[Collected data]
###

def tableOk (t : List Byte) : Bool :=
  (classesOf t).all (· < 12) && decide (16 ≤ ((classesOf t).filter (· == 0)).length)

/-- An image's nine tables keep the rules; the table for the own number of some compute die is zero (log 49). -/
def imageTablesOk (im : List Byte) : Bool :=
  let ts := (List.range 9).map fun d => (im.drop (128 * d)).take 128
  ts.all tableOk && (ts.take 8).any fun t => t.all (· == 0)

/-- LOAD_LINK_SCHEDULE: CMDOP 5. -/
def execLoadLinkSchedule (s : State) : Host.Outcome State Fault Refusal :=
  if !s.hostCmd 5 then .next s
  else
    let c := s.cmdArg 0
    let i := s.cmdArg 1
    let pa := s.cmdArg 2
    if 64 ≤ c ∨ i = 0 ∨ 64 ≤ i ∨ s.memTop < pa + 1152 then .next (s.endHostCmd 1)
    else
      let im := getBs s.mem pa 1152
      if !s.shellsUp pa 1152 then .next s
      else if !imageTablesOk im then .next (s.endHostCmd 3)
      else .next (State.endHostCmd { s with schedules := put s.schedules (64 * c + i) im } 0)

/-! ## Checkpoint and restore (R413) -/

/-- CRC-32C of bytes. -/
def crcBit (c : Word) : Word := if c.getLsbD 0 then (c >>> 1) ^^^ 0x82F63B78 else c >>> 1
def crcByte (c : Word) (b : Byte) : Word := (List.range 8).foldl (fun c _ => crcBit c) (c ^^^ b.zeroExtend 32)
def crc32c (bs : List Byte) : Word := ~~~(bs.foldl crcByte 0xFFFFFFFF)

/-- Insert a range by its address, after those of the same address. -/
def rangeInsert (x : Nat × Nat) : List (Nat × Nat) → List (Nat × Nat)
  | [] => [x]
  | y :: t => if x.1 < y.1 then x :: y :: t else y :: rangeInsert x t

/-- The ranges of a command in ascending address: all of memory when the count is 0, else a list of 16-byte records of base and length (log
19). -/
def State.ckptRanges (s : State) : List (Nat × Nat) :=
  if s.cmdArg 1 = 0 then [(0, s.memTop)]
  else ((List.range (s.cmdArg 1)).map fun i => (getN s.mem (s.cmdArg 0 + 16 * i) 8, getN s.mem (s.cmdArg 0 + 16 * i + 8) 8)).foldl
    (fun l r => rangeInsert r l) []

/-- Piece `n` of range `i`: its address and length, at most 64 KiB. -/
def pieceOf (rs : List (Nat × Nat)) (i n : Nat) : Option (Nat × Nat) :=
  match rs[i]? with
  | some (a, len) => if 65536 * n < len then some (a + 65536 * n, min 65536 (len - 65536 * n)) else none
  | none => none

/-- CHECKPOINT: CMDOP 6. One record in ascending address, or the end. -/
def execCheckpoint (s : State) : Host.Outcome State Fault Refusal :=
  if !s.hostCmd 6 then .next s
  else
    let rs := s.ckptRanges
    if rs.any fun r => decide (s.memTop < r.1 + r.2) then .next (State.endHostCmd { s with ckpt := none } 1)
    else
      let (i, n) := s.ckpt.getD (0, 0)
      match pieceOf rs i n with
      | some (a, len) =>
        if !s.shellsUp a len then .next s else
        let bs := getBs s.mem a len
        let bad := (List.range ((len + 31) / 32)).filter fun g => (look s.poison (a / 32 + g)).isSome
        .next { s.send (.record (s.cmdArg 2) a s.pkg.hmap.toNat bad (crc32c bs) bs) with ckpt := some (i, n + 1) }
      | none =>
        if i + 1 < rs.length then .next { s with ckpt := some (i + 1, 0) }
        else .next (State.endHostCmd { s with ckpt := none } 0)

/-- The records that the package sent to the safe tier on a queue pair, oldest first: address, poisoned granules, data. -/
def State.tierRecords (s : State) (qp : Nat) : List (Nat × List Nat × List Byte) :=
  s.outbox.reverse.filterMap fun m => match m with
    | .record q pa _ bad _ data => if q = qp then some (pa, bad, data) else none
    | _ => none

/-- Write the part of a record that lies in `[a, a + n)`, with its poison. -/
def State.restoreFrom (s : State) (a n : Nat) (r : Nat × List Nat × List Byte) : State :=
  let lo := max a r.1
  let hi := min (a + n) (r.1 + r.2.2.length)
  if hi ≤ lo then s
  else
    let s := s.writePlace ⟨lo, false⟩ ((r.2.2.drop (lo - r.1)).take (hi - lo))
    { s with poison := (r.2.1.map (r.1 / 32 + ·)).foldl (fun t g => if 32 * g < hi ∧ lo < 32 * g + 32 then put t g true else t) s.poison }

/-- RESTORE: CMDOP 7. A piece of a range comes back from the tier, the newest record of each byte last, poison where it was marked; or the
end. -/
def execRestore (s : State) : Host.Outcome State Fault Refusal :=
  if !s.hostCmd 7 then .next s
  else
    let rs := s.ckptRanges
    if rs.any fun r => decide (s.memTop < r.1 + r.2) then .next (State.endHostCmd { s with ckpt := none } 1)
    else
      let (i, n) := s.ckpt.getD (0, 0)
      match pieceOf rs i n with
      | some (a, len) =>
        if !s.shellsUp a len then .next s
        else .next ((s.tierRecords (s.cmdArg 2)).foldl (fun s r => s.restoreFrom a len r) { s with ckpt := some (i, n + 1) })
      | none =>
        if i + 1 < rs.length then .next { s with ckpt := some (i + 1, 0) }
        else .next (State.endHostCmd { s with ckpt := none } 0)

/-! ## Loading firmware (R418) -/

/-- LOAD_FIRMWARE_IMAGE: CMDOP 9, with the bytes read from host memory. Kinds are numbered as their measurements (log 9). -/
def execLoadFirmwareImage (image : List (BitVec 8)) (s : State) : Host.Outcome State Fault Refusal :=
  if s.pkg.cmdOp ≠ some 9 then .next s
  else if 16 * 1048576 < s.cmdArg 1 ∨ image.length ≠ s.cmdArg 1 ∨ s.cmdArg 2 < 2 ∨ 5 < s.cmdArg 2 then .next (s.endHostCmd 1)
  else if !s.imageOk image then .next (s.endHostCmd 3)
  else .next (State.endHostCmd { s with pkg := { s.pkg with fw := put s.pkg.fw (s.cmdArg 2) image } } 0)

/-! ## Collective operations (R396, R417) -/

/-- The fields of a collective record, when no reserved value stands in it. -/
def collOf (ctx : Nat) (r : Nat) : Option Coll :=
  let op := bits r 7 0
  let f := bits r 11 8
  if op = 0 ∨ 3 < op ∨ bits r 31 12 ≠ 0 ∨ !(f == 0 || f == 2 || f == 10 || f == 11) ∨ bits r 255 224 ≠ 0 ∨ bits r 511 320 ≠ 0 then none
  else some { ctx := ctx, op := op, fmt := f, count := bits r 63 32, src := bits r 127 64, dst := bits r 191 128, comp := bits r 319 256
              group := bits r 223 192 }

###

### ASSIGNED TASK
What is needed here is an exact copy of every record.

### EXERCISE OUTPUT
def tableOk (t : List Byte) : Bool :=
  (classesOf t).all (· < 12) && decide (16 ≤ ((classesOf t).filter (· == 0)).length)

/-- An image's nine tables keep the rules; the table for the own number of some compute die is zero (log 49). -/
def imageTablesOk (im : List Byte) : Bool :=
  let ts := (List.range 9).map fun d => (im.drop (128 * d)).take 128
  ts.all tableOk && (ts.take 8).any fun t => t.all (· == 0)

/-- LOAD_LINK_SCHEDULE: CMDOP 5. -/
def execLoadLinkSchedule (s : State) : Host.Outcome State Fault Refusal :=
  if !s.hostCmd 5 then .next s
  else
    let c := s.cmdArg 0
    let i := s.cmdArg 1
    let pa := s.cmdArg 2
    if 64 ≤ c ∨ i = 0 ∨ 64 ≤ i ∨ s.memTop < pa + 1152 then .next (s.endHostCmd 1)
    else
      let im := getBs s.mem pa 1152
      if !s.shellsUp pa 1152 then .next s
      else if !imageTablesOk im then .next (s.endHostCmd 3)
      else .next (State.endHostCmd { s with schedules := put s.schedules (64 * c + i) im } 0)

/-! ## Checkpoint and restore (R413) -/

/-- CRC-32C of bytes. -/
def crcBit (c : Word) : Word := if c.getLsbD 0 then (c >>> 1) ^^^ 0x82F63B78 else c >>> 1
def crcByte (c : Word) (b : Byte) : Word := (List.range 8).foldl (fun c _ => crcBit c) (c ^^^ b.zeroExtend 32)
def crc32c (bs : List Byte) : Word := ~~~(bs.foldl crcByte 0xFFFFFFFF)

/-- Insert a range by its address, after those of the same address. -/
def rangeInsert (x : Nat × Nat) : List (Nat × Nat) → List (Nat × Nat)
  | [] => [x]
  | y :: t => if x.1 < y.1 then x :: y :: t else y :: rangeInsert x t

/-- The ranges of a command in ascending address: all of memory when the count is 0, else a list of 16-byte records of base and length (log
19). -/
def State.ckptRanges (s : State) : List (Nat × Nat) :=
  if s.cmdArg 1 = 0 then [(0, s.memTop)]
  else ((List.range (s.cmdArg 1)).map fun i => (getN s.mem (s.cmdArg 0 + 16 * i) 8, getN s.mem (s.cmdArg 0 + 16 * i + 8) 8)).foldl
    (fun l r => rangeInsert r l) []

/-- Piece `n` of range `i`: its address and length, at most 64 KiB. -/
def pieceOf (rs : List (Nat × Nat)) (i n : Nat) : Option (Nat × Nat) :=
  match rs[i]? with
  | some (a, len) => if 65536 * n < len then some (a + 65536 * n, min 65536 (len - 65536 * n)) else none
  | none => none

/-- CHECKPOINT: CMDOP 6. One record in ascending address, or the end. -/
def execCheckpoint (s : State) : Host.Outcome State Fault Refusal :=
  if !s.hostCmd 6 then .next s
  else
    let rs := s.ckptRanges
    if rs.any fun r => decide (s.memTop < r.1 + r.2) then .next (State.endHostCmd { s with ckpt := none } 1)
    else
      let (i, n) := s.ckpt.getD (0, 0)
      match pieceOf rs i n with
      | some (a, len) =>
        if !s.shellsUp a len then .next s else
        let bs := getBs s.mem a len
        let bad := (List.range ((len + 31) / 32)).filter fun g => (look s.poison (a / 32 + g)).isSome
        .next { s.send (.record (s.cmdArg 2) a s.pkg.hmap.toNat bad (crc32c bs) bs) with ckpt := some (i, n + 1) }
      | none =>
        if i + 1 < rs.length then .next { s with ckpt := some (i + 1, 0) }
        else .next (State.endHostCmd { s with ckpt := none } 0)

/-- The records that the package sent to the safe tier on a queue pair, oldest first: address, poisoned granules, data. -/
def State.tierRecords (s : State) (qp : Nat) : List (Nat × List Nat × List Byte) :=
  s.outbox.reverse.filterMap fun m => match m with
    | .record q pa _ bad _ data => if q = qp then some (pa, bad, data) else none
    | _ => none

/-- Write the part of a record that lies in `[a, a + n)`, with its poison. -/
def State.restoreFrom (s : State) (a n : Nat) (r : Nat × List Nat × List Byte) : State :=
  let lo := max a r.1
  let hi := min (a + n) (r.1 + r.2.2.length)
  if hi ≤ lo then s
  else
    let s := s.writePlace ⟨lo, false⟩ ((r.2.2.drop (lo - r.1)).take (hi - lo))
    { s with poison := (r.2.1.map (r.1 / 32 + ·)).foldl (fun t g => if 32 * g < hi ∧ lo < 32 * g + 32 then put t g true else t) s.poison }

/-- RESTORE: CMDOP 7. A piece of a range comes back from the tier, the newest record of each byte last, poison where it was marked; or the
end. -/
def execRestore (s : State) : Host.Outcome State Fault Refusal :=
  if !s.hostCmd 7 then .next s
  else
    let rs := s.ckptRanges
    if rs.any fun r => decide (s.memTop < r.1 + r.2) then .next (State.endHostCmd { s with ckpt := none } 1)
    else
      let (i, n) := s.ckpt.getD (0, 0)
      match pieceOf rs i n with
      | some (a, len) =>
        if !s.shellsUp a len then .next s
        else .next ((s.tierRecords (s.cmdArg 2)).foldl (fun s r => s.restoreFrom a len r) { s with ckpt := some (i, n + 1) })
      | none =>
        if i + 1 < rs.length then .next { s with ckpt := some (i + 1, 0) }
        else .next (State.endHostCmd { s with ckpt := none } 0)

/-! ## Loading firmware (R418) -/

/-- LOAD_FIRMWARE_IMAGE: CMDOP 9, with the bytes read from host memory. Kinds are numbered as their measurements (log 9). -/
def execLoadFirmwareImage (image : List (BitVec 8)) (s : State) : Host.Outcome State Fault Refusal :=
  if s.pkg.cmdOp ≠ some 9 then .next s
  else if 16 * 1048576 < s.cmdArg 1 ∨ image.length ≠ s.cmdArg 1 ∨ s.cmdArg 2 < 2 ∨ 5 < s.cmdArg 2 then .next (s.endHostCmd 1)
  else if !s.imageOk image then .next (s.endHostCmd 3)
  else .next (State.endHostCmd { s with pkg := { s.pkg with fw := put s.pkg.fw (s.cmdArg 2) image } } 0)

/-! ## Collective operations (R396, R417) -/

/-- The fields of a collective record, when no reserved value stands in it. -/
def collOf (ctx : Nat) (r : Nat) : Option Coll :=
  let op := bits r 7 0
  let f := bits r 11 8
  if op = 0 ∨ 3 < op ∨ bits r 31 12 ≠ 0 ∨ !(f == 0 || f == 2 || f == 10 || f == 11) ∨ bits r 255 224 ≠ 0 ∨ bits r 511 320 ≠ 0 then none
  else some { ctx := ctx, op := op, fmt := f, count := bits r 63 32, src := bits r 127 64, dst := bits r 191 128, comp := bits r 319 256
              group := bits r 223 192 }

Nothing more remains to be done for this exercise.